German Naval Radar

Updated 17 October 1999

    4. Armored Ships

Deutschland/Luetzow Class BB/CA

Both Admiral Graf Spee and Deutschland have been claimed to be the first German naval vessels to be fitted with radar. Trenckle says that Admiral Graf Spee had an experimental FuMO 22, and Prager that Deutschland had a Seetakt set in the autumn 1937 (which proved very useful for night navigation in Spanish waters). Photographic analysis shows that the frame of this first experimental set was slightly smaller (0.8m x 1.8m) than the final FuMO 22 frame, but it is not known if there were fewer dipoles or alternatively if the dipoles were placed closer together.

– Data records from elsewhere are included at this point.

-- ==== Sys2Proof/Laws/Frames.lean ====
section
/-! SUPPORT. What each shared operation can change: everything but the blocks named stands as before. -/

namespace Sys2Proof.Machine

open Sys2Proof

/-! ### Composing frames -/

theorem OnlyChanges.refl (bs : List Block) (s : State) : OnlyChanges bs s s := by
  intro b _; cases b <;> rfl

theorem Block.same_trans {s t u : State} {b : Block} (h : b.same s t) (h' : b.same t u) : b.same s u := by
  cases b <;> exact Eq.trans h' h

theorem OnlyChanges.step {bs bs' : List Block} {s t u : State} (h : OnlyChanges bs s t) (h' : OnlyChanges bs' t u)
    (hb : bs' ⊆ bs) : OnlyChanges bs s u := fun b hn => Block.same_trans (h b hn) (h' b (fun hm => hn (hb hm)))

theorem OnlyChanges.mono {bs bs' : List Block} {s t : State} (h : OnlyChanges bs' s t) (hb : bs' ⊆ bs) : OnlyChanges bs s t :=
  (OnlyChanges.refl bs s).step h hb

theorem OnlyChanges.trans {bs : List Block} {s t u : State} (h : OnlyChanges bs s t) (h' : OnlyChanges bs t u) :
    OnlyChanges bs s u := h.step h' (List.Subset.refl bs)

/-- Either way of a choice. -/
theorem OnlyChanges.ite {bs : List Block} {s t u : State} {p : Prop} [Decidable p] (h : OnlyChanges bs s t)
    (h' : OnlyChanges bs s u) : OnlyChanges bs s (if p then t else u) := by
  split
  · exact h
  · exact h'

/-! ### The updates of one block -/

theorem setMeter_only (s : State) (m : Meter) (c : MeterChannel) : OnlyChanges [.meter m] s (s.setMeter m c) := by
  intro b hb
  cases b <;> try rfl
  rename_i k
  have hk : k ≠ m := by intro h; subst h; simp at hb
  simp only [Block.same, State.meter, State.setMeter_meters]
  rcases k with ⟨ki, kp⟩
  rcases m with ⟨mi, mp⟩
  rw [PerSide.get_set]
  split
  · rename_i h
    have h2 : ki = mi := h
    subst h2
    rw [PerProduct.get_set_other]
    intro h3
    apply hk
    have : kp = mp := h3
    rw [this]
  · rfl

theorem setSideMeters_only (s : State) (i : Side) (x : SideMeters) : OnlyChanges [.sideMeters i] s (s.setSideMeters i x) := by
  intro b hb
  cases b <;> try rfl
  exact PerSide.get_set_other _ _ (by intro h; subst h; simp at hb)

theorem setPrices_only (s : State) (x : Prices) : OnlyChanges [.prices] s (s.setPrices x) := by
  intro b hb
  cases b <;> first | rfl | exact absurd (List.mem_singleton.mpr rfl) hb

theorem setFigures_only (s : State) (i : Side) (x : Figures) : OnlyChanges [.figures i] s (s.setFigures i x) := by
  intro b hb
  cases b <;> try rfl
  exact PerSide.get_set_other _ _ (by intro h; subst h; simp at hb)

theorem setFill_only (s : State) (i : Side) (x : Fill) : OnlyChanges [.fill i] s (s.setFill i x) := by
  intro b hb
  cases b <;> try rfl
  exact PerSide.get_set_other _ _ (by intro h; subst h; simp at hb)

theorem setMotor_only (s : State) (p : Product) (x : Motor) : OnlyChanges [.motor p] s (s.setMotor p x) := by
  intro b hb
  cases b <;> try rfl
  exact PerProduct.get_set_other _ _ (by intro h; subst h; simp at hb)

theorem setValves_only (s : State) (i : Side) (x : PerProduct Nat) : OnlyChanges [.valves i] s (s.setValves i x) := by
  intro b hb
  cases b <;> try rfl
  exact PerSide.get_set_other _ _ (by intro h; subst h; simp at hb)

theorem setBlend_only (s : State) (i : Side) (x : Blend) : OnlyChanges [.blend i] s (s.setBlend i x) := by
  intro b hb
  cases b <;> try rfl
  exact PerSide.get_set_other _ _ (by intro h; subst h; simp at hb)

theorem setRegister_only (s : State) (x : Register) : OnlyChanges [.register] s (s.setRegister x) := by
  intro b hb
  cases b <;> first | rfl | exact absurd (List.mem_singleton.mpr rfl) hb

theorem setDisplay_only (s : State) (i : Side) (x : Display) : OnlyChanges [.display i] s (s.setDisplay i x) := by
  intro b hb
  cases b <;> try rfl
  exact PerSide.get_set_other _ _ (by intro h; subst h; simp at hb)

theorem setArbiter_only (s : State) (x : Arbiter) : OnlyChanges [.arbiter] s (s.setArbiter x) := by
  intro b hb
  cases b <;> first | rfl | exact absurd (List.mem_singleton.mpr rfl) hb

theorem setPort_only (s : State) (i : Side) (x : Port) : OnlyChanges [.port i] s (s.setPort i x) := by
  intro b hb
  cases b <;> try rfl
  exact PerSide.get_set_other _ _ (by intro h; subst h; simp at hb)

theorem setPower_only (s : State) (x : Power) : OnlyChanges [.power] s (s.setPower x) := by
  intro b hb
  cases b <;> first | rfl | exact absurd (List.mem_singleton.mpr rfl) hb

theorem setSidePower_only (s : State) (i : Side) (x : SidePower) : OnlyChanges [.sidePower i] s (s.setSidePower i x) := by
  intro b hb
  cases b <;> try rfl
  exact PerSide.get_set_other _ _ (by intro h; subst h; simp at hb)

theorem setStore_only (s : State) (x : Store) : OnlyChanges [.store] s (s.setStore x) := by
  intro b hb
  cases b <;> first | rfl | exact absurd (List.mem_singleton.mpr rfl) hb

theorem setLink_only (s : State) (x : Link) : OnlyChanges [.link] s (s.setLink x) := by
  intro b hb
  cases b <;> first | rfl | exact absurd (List.mem_singleton.mpr rfl) hb

theorem setConversations_only (s : State) (x : List Conversation) :
    OnlyChanges [.conversations] s { s with conversations := x } := by
  intro b hb
  cases b <;> first | rfl | exact absurd (List.mem_singleton.mpr rfl) hb

end Sys2Proof.Machine
end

R V Jones, in his memories (Most Secret War, Hamish Hamilton, 1978) describes how the British Admirality sent L H Bainbridge-Bell to the River Plate to examine the radar installation aboard the wreck of the Graf Spee. According to Price (Instruments of Darkness, Kimber, 1967) the resultant report took one and a half years to pass through the official channels, a statement I find hard to believe considering that Bainbridge-Bell had been sent half around the world to abtain the information. It adds yet another intriguing possibility of further information, as this report, possibly including photos of Graf Spee's installation, may yet come to light.

The Deutschland (renamed Lützow in 1940) had a 2m x 6m mattress antenna for a FuMO 22 throughout her wartime career. From January 1942 until March 1944 she also had a Timor frame at the rear of her radar tower, as in the Scharnhorst. To follow German practice there should also have been fixed Sumatra antennas but they cannot be traced in photographs. 

It is noteworthy that the foretop radar of the armoured ships (later reclassified as heavy cruisers) were provided with the best positioning of any German heavy units. It was situated at the highest point in the ship, and the foremast was removed, and replaced by a short pole mast, to provide completely unobstructed all-around coverage. 

Admiral Scheer was similarly equipped before the removal of the top-heavy pyramidal armoured mast. After that she had a 2m x 4m FuMO 27 mattress antenna and a Timor frame, bearing in opposite directions, on the forward rangefinder tower. Three of the four fixed Sumatra antennas, spaced 90° apart, were fitted on small horizontal lattice constructions. Scheer also had a FuMO 27 antenna on the aft rangefinder tower.


Picture 4.1

The foretop of Spee with the rangefinder tower topped by a radar hut for the prototype set FMG 39 (gO) - later designated FuMO 22 - and its 0.8m x 1.8m matress antenna; fitted in 1939.

Picture 4.3

The after rangefinder of Scheer with the 2m x 4m antenna of the FuMO 27 set added in 1941.


Picture 4.2

The foretop of Lützow with the radar hut and 2m x 6m antenna of FuMO 22 added above the rangefinder tower in 1939. 

The lower drawing shows the Samos antenna for FuMB 4, added to the back of the tower in January 1942, and carried until March 1944.  Note the battle-observers's post above the radar hut and that her foretop rangefinder is 2m higher above the waterline, than those of her sisters. Lützow was never fitted with radar on her after rangefinder tower.


Picture 4.4

The forward conning tower of Scheer as modified in the summer of 1940. The 10m-rangefinder tower carries the radar hut and the antenna for the FuMO 27 which replaced the FuMO 22 (as shown in B) fitted on the original, Spee-type, bridge. 

Note the absence of a battle-observer's post. She also carries four Sumatra antennas (foward aft and besides the tower), three being on lattice extensions. The passive Timor antenna was fitted on the back of the radar hut/rangefinder tower in 1942.